[Stored data entries]
Content starts
/-! ### modEntry -/

@[simp] theorem modEntry_pending (k : Nat) (f : BEntry → BEntry) (s : State) : (modEntry k f s).pending = s.pending := rfl
@[simp] theorem modEntry_ident (k : Nat) (f : BEntry → BEntry) (s : State) : (modEntry k f s).ident = s.ident := rfl
@[simp] theorem modEntry_mail (k : Nat) (f : BEntry → BEntry) (s : State) : (modEntry k f s).mail = s.mail := rfl
@[simp] theorem modEntry_err (k : Nat) (f : BEntry → BEntry) (s : State) : (modEntry k f s).err = s.err := rfl
@[simp] theorem modEntry_su (k : Nat) (f : BEntry → BEntry) (s : State) : (modEntry k f s).su = s.su := rfl
@[simp] theorem modEntry_lar (k : Nat) (f : BEntry → BEntry) (s : State) : (modEntry k f s).lar = s.lar := rfl
@[simp] theorem modEntry_host (k : Nat) (f : BEntry → BEntry) (s : State) : (modEntry k f s).host = s.host := rfl
@[simp] theorem modEntry_fab (k : Nat) (f : BEntry → BEntry) (s : State) : (modEntry k f s).fab = s.fab := rfl
@[simp] theorem modEntry_mon (k : Nat) (f : BEntry → BEntry) (s : State) : (modEntry k f s).mon = s.mon := rfl
@[simp] theorem modEntry_pow (k : Nat) (f : BEntry → BEntry) (s : State) : (modEntry k f s).pow = s.pow := rfl
@[simp] theorem modEntry_srv (k : Nat) (f : BEntry → BEntry) (s : State) : (modEntry k f s).srv = s.srv := rfl
@[simp] theorem modEntry_hw (k : Nat) (f : BEntry → BEntry) (s : State) : (modEntry k f s).hw = s.hw := rfl
@[simp] theorem modEntry_mem (k : Nat) (f : BEntry → BEntry) (s : State) : (modEntry k f s).mem = s.mem := rfl
@[simp] theorem modEntry_memKeys (k : Nat) (f : BEntry → BEntry) (s : State) : (modEntry k f s).memKeys = s.memKeys := rfl
@[simp] theorem modEntry_out (k : Nat) (f : BEntry → BEntry) (s : State) : (modEntry k f s).out = s.out := rfl
@[simp] theorem modEntry_fresh (k : Nat) (f : BEntry → BEntry) (s : State) : (modEntry k f s).fresh = s.fresh := rfl
@[simp] theorem modEntry_ten_runs (k : Nat) (f : BEntry → BEntry) (s : State) : (modEntry k f s).ten.runs = s.ten.runs := rfl
@[simp] theorem modEntry_ten_switches (k : Nat) (f : BEntry → BEntry) (s : State) : (modEntry k f s).ten.switches = s.ten.switches := rfl
@[simp] theorem modEntry_ten_owner (k : Nat) (f : BEntry → BEntry) (s : State) : (modEntry k f s).ten.owner = s.ten.owner := rfl
@[simp] theorem modEntry_ten_fwEnd (k : Nat) (f : BEntry → BEntry) (s : State) : (modEntry k f s).ten.fwEnd = s.ten.fwEnd := rfl
@[simp] theorem modEntry_ten_free (k : Nat) (f : BEntry → BEntry) (s : State) : (modEntry k f s).ten.free = s.ten.free := rfl
@[simp] theorem modEntry_ten_provisioned (k : Nat) (f : BEntry → BEntry) (s : State) : (modEntry k f s).ten.provisioned = s.ten.provisioned := rfl
@[simp] theorem modEntry_ten_keys (k : Nat) (f : BEntry → BEntry) (s : State) : (modEntry k f s).ten.keys = s.ten.keys := rfl
@[simp] theorem modEntry_ten_partKey (k : Nat) (f : BEntry → BEntry) (s : State) : (modEntry k f s).ten.partKey = s.ten.partKey := rfl
@[simp] theorem modEntry_ten_nSwitch (k : Nat) (f : BEntry → BEntry) (s : State) : (modEntry k f s).ten.nSwitch = s.ten.nSwitch := rfl
@[simp] theorem modEntry_ten_nPreempt (k : Nat) (f : BEntry → BEntry) (s : State) : (modEntry k f s).ten.nPreempt = s.ten.nPreempt := rfl
@[simp] theorem modEntry_ten_nScrub (k : Nat) (f : BEntry → BEntry) (s : State) : (modEntry k f s).ten.nScrub = s.ten.nScrub := rfl
@[simp] theorem modEntry_ten_nOwner (k : Nat) (f : BEntry → BEntry) (s : State) : (modEntry k f s).ten.nOwner = s.ten.nOwner := rfl
@[simp] theorem modEntry_ten_nRefusal (k : Nat) (f : BEntry → BEntry) (s : State) : (modEntry k f s).ten.nRefusal = s.ten.nRefusal := rfl
/-- Reading after modEntry. -/
theorem entry_modEntry (k : Nat) (f : BEntry → BEntry) (s : State) (j : Nat) : entry (modEntry k f s) j = if j = k then f (entry s k) else entry s j :=
  look_put _ _ _ _ _
@[simp] theorem entry_modEntry_same (k : Nat) (f : BEntry → BEntry) (s : State) : entry (modEntry k f s) k = f (entry s k) := look_put_same _ _ _ _
@[simp] theorem ring_modEntry (k : Nat) (f : BEntry → BEntry) (s : State) (j : Nat) : ring (modEntry k f s) j = ring s j := rfl
@[simp] theorem mbox_modEntry (k : Nat) (f : BEntry → BEntry) (s : State) (j : Nat) : mbox (modEntry k f s) j = mbox s j := rfl
@[simp] theorem lockReg_modEntry (k : Nat) (f : BEntry → BEntry) (s : State) (j : Nat) : lockReg (modEntry k f s) j = lockReg s j := rfl
@[simp] theorem cluster_modEntry (k : Nat) (f : BEntry → BEntry) (s : State) (j : Nat) : cluster (modEntry k f s) j = cluster s j := rfl
@[simp] theorem core_modEntry (k : Nat) (f : BEntry → BEntry) (s : State) (j : Nat) : core (modEntry k f s) j = core s j := rfl
@[simp] theorem engine_modEntry (k : Nat) (f : BEntry → BEntry) (s : State) (j : Nat) : engine (modEntry k f s) j = engine s j := rfl
@[simp] theorem plane_modEntry (k : Nat) (f : BEntry → BEntry) (s : State) (j : Nat) : plane (modEntry k f s) j = plane s j := rfl
@[simp] theorem brun_modEntry (k : Nat) (f : BEntry → BEntry) (s : State) (j : Nat) : brun (modEntry k f s) j = brun s j := rfl
@[simp] theorem ctx_modEntry (k : Nat) (f : BEntry → BEntry) (s : State) (j : Nat) : ctx (modEntry k f s) j = ctx s j := rfl
@[simp] theorem ctxRun_modEntry (k : Nat) (f : BEntry → BEntry) (s : State) (j : Nat) : ctxRun (modEntry k f s) j = ctxRun s j := rfl
@[simp] theorem conv_modEntry (k : Nat) (f : BEntry → BEntry) (s : State) (j : Nat) : conv (modEntry k f s) j = conv s j := rfl
@[simp] theorem port_modEntry (k : Nat) (f : BEntry → BEntry) (s : State) (j : Nat) : port (modEntry k f s) j = port s j := rfl
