-- ==== Sys2Proof/Laws/Ops.lean ====
section
/-! SUPPORT. What each shared operation of Machine/Ops.lean can change: one lemma per field of the state it leaves alone, and
what it does to the fields it writes. -/

namespace Sys2Proof.Machine

/-! ### submitJob -/

@[simp] theorem submitJob_pending (p : Nat) (w : FlashJob) (s : State) : (submitJob p w s).pending = s.pending := rfl
@[simp] theorem submitJob_ident (p : Nat) (w : FlashJob) (s : State) : (submitJob p w s).ident = s.ident := rfl
@[simp] theorem submitJob_mail (p : Nat) (w : FlashJob) (s : State) : (submitJob p w s).mail = s.mail := rfl
@[simp] theorem submitJob_err (p : Nat) (w : FlashJob) (s : State) : (submitJob p w s).err = s.err := rfl
@[simp] theorem submitJob_su (p : Nat) (w : FlashJob) (s : State) : (submitJob p w s).su = s.su := rfl
@[simp] theorem submitJob_host (p : Nat) (w : FlashJob) (s : State) : (submitJob p w s).host = s.host := rfl
@[simp] theorem submitJob_fab (p : Nat) (w : FlashJob) (s : State) : (submitJob p w s).fab = s.fab := rfl
@[simp] theorem submitJob_mon (p : Nat) (w : FlashJob) (s : State) : (submitJob p w s).mon = s.mon := rfl
@[simp] theorem submitJob_pow (p : Nat) (w : FlashJob) (s : State) : (submitJob p w s).pow = s.pow := rfl
@[simp] theorem submitJob_ten (p : Nat) (w : FlashJob) (s : State) : (submitJob p w s).ten = s.ten := rfl
@[simp] theorem submitJob_srv (p : Nat) (w : FlashJob) (s : State) : (submitJob p w s).srv = s.srv := rfl
@[simp] theorem submitJob_hw (p : Nat) (w : FlashJob) (s : State) : (submitJob p w s).hw = s.hw := rfl
@[simp] theorem submitJob_mem (p : Nat) (w : FlashJob) (s : State) : (submitJob p w s).mem = s.mem := rfl
@[simp] theorem submitJob_memKeys (p : Nat) (w : FlashJob) (s : State) : (submitJob p w s).memKeys = s.memKeys := rfl
@[simp] theorem submitJob_out (p : Nat) (w : FlashJob) (s : State) : (submitJob p w s).out = s.out := rfl
@[simp] theorem submitJob_fresh (p : Nat) (w : FlashJob) (s : State) : (submitJob p w s).fresh = s.fresh := rfl
@[simp] theorem ring_submitJob (p : Nat) (w : FlashJob) (s : State) (j : Nat) : ring (submitJob p w s) j = ring s j := by simp [ring]
@[simp] theorem mbox_submitJob (p : Nat) (w : FlashJob) (s : State) (j : Nat) : mbox (submitJob p w s) j = mbox s j := by simp [mbox]
@[simp] theorem lockReg_submitJob (p : Nat) (w : FlashJob) (s : State) (j : Nat) : lockReg (submitJob p w s) j = lockReg s j := by simp [lockReg]
@[simp] theorem cluster_submitJob (p : Nat) (w : FlashJob) (s : State) (j : Nat) : cluster (submitJob p w s) j = cluster s j := by simp [cluster]
@[simp] theorem core_submitJob (p : Nat) (w : FlashJob) (s : State) (j : Nat) : core (submitJob p w s) j = core s j := by simp [core]
@[simp] theorem engine_submitJob (p : Nat) (w : FlashJob) (s : State) (j : Nat) : engine (submitJob p w s) j = engine s j := by simp [engine]
@[simp] theorem plane_submitJob (p : Nat) (w : FlashJob) (s : State) (j : Nat) : plane (submitJob p w s) j = plane s j := by simp [plane]
@[simp] theorem entry_submitJob (p : Nat) (w : FlashJob) (s : State) (j : Nat) : entry (submitJob p w s) j = entry s j := by simp [entry]
@[simp] theorem brun_submitJob (p : Nat) (w : FlashJob) (s : State) (j : Nat) : brun (submitJob p w s) j = brun s j := by simp [brun]
@[simp] theorem ctx_submitJob (p : Nat) (w : FlashJob) (s : State) (j : Nat) : ctx (submitJob p w s) j = ctx s j := by simp [ctx]
@[simp] theorem ctxRun_submitJob (p : Nat) (w : FlashJob) (s : State) (j : Nat) : ctxRun (submitJob p w s) j = ctxRun s j := by simp [ctxRun]
@[simp] theorem conv_submitJob (p : Nat) (w : FlashJob) (s : State) (j : Nat) : conv (submitJob p w s) j = conv s j := by simp [conv]
@[simp] theorem port_submitJob (p : Nat) (w : FlashJob) (s : State) (j : Nat) : port (submitJob p w s) j = port s j := by simp [port]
Content ends
Every line above from the line with "w s).host = s.host := rfl" to the line with "w s).fresh = s.fresh := rfl", both included, must be reproduced exactly, and no other line may appear.

> _Response below_:
@[simp] theorem submitJob_host (p : Nat) (w : FlashJob) (s : State) : (submitJob p w s).host = s.host := rfl
@[simp] theorem submitJob_fab (p : Nat) (w : FlashJob) (s : State) : (submitJob p w s).fab = s.fab := rfl
@[simp] theorem submitJob_mon (p : Nat) (w : FlashJob) (s : State) : (submitJob p w s).mon = s.mon := rfl
@[simp] theorem submitJob_pow (p : Nat) (w : FlashJob) (s : State) : (submitJob p w s).pow = s.pow := rfl
@[simp] theorem submitJob_ten (p : Nat) (w : FlashJob) (s : State) : (submitJob p w s).ten = s.ten := rfl
@[simp] theorem submitJob_srv (p : Nat) (w : FlashJob) (s : State) : (submitJob p w s).srv = s.srv := rfl
@[simp] theorem submitJob_hw (p : Nat) (w : FlashJob) (s : State) : (submitJob p w s).hw = s.hw := rfl
@[simp] theorem submitJob_mem (p : Nat) (w : FlashJob) (s : State) : (submitJob p w s).mem = s.mem := rfl
@[simp] theorem submitJob_memKeys (p : Nat) (w : FlashJob) (s : State) : (submitJob p w s).memKeys = s.memKeys := rfl
@[simp] theorem submitJob_out (p : Nat) (w : FlashJob) (s : State) : (submitJob p w s).out = s.out := rfl
@[simp] theorem submitJob_fresh (p : Nat) (w : FlashJob) (s : State) : (submitJob p w s).fresh = s.fresh := rfl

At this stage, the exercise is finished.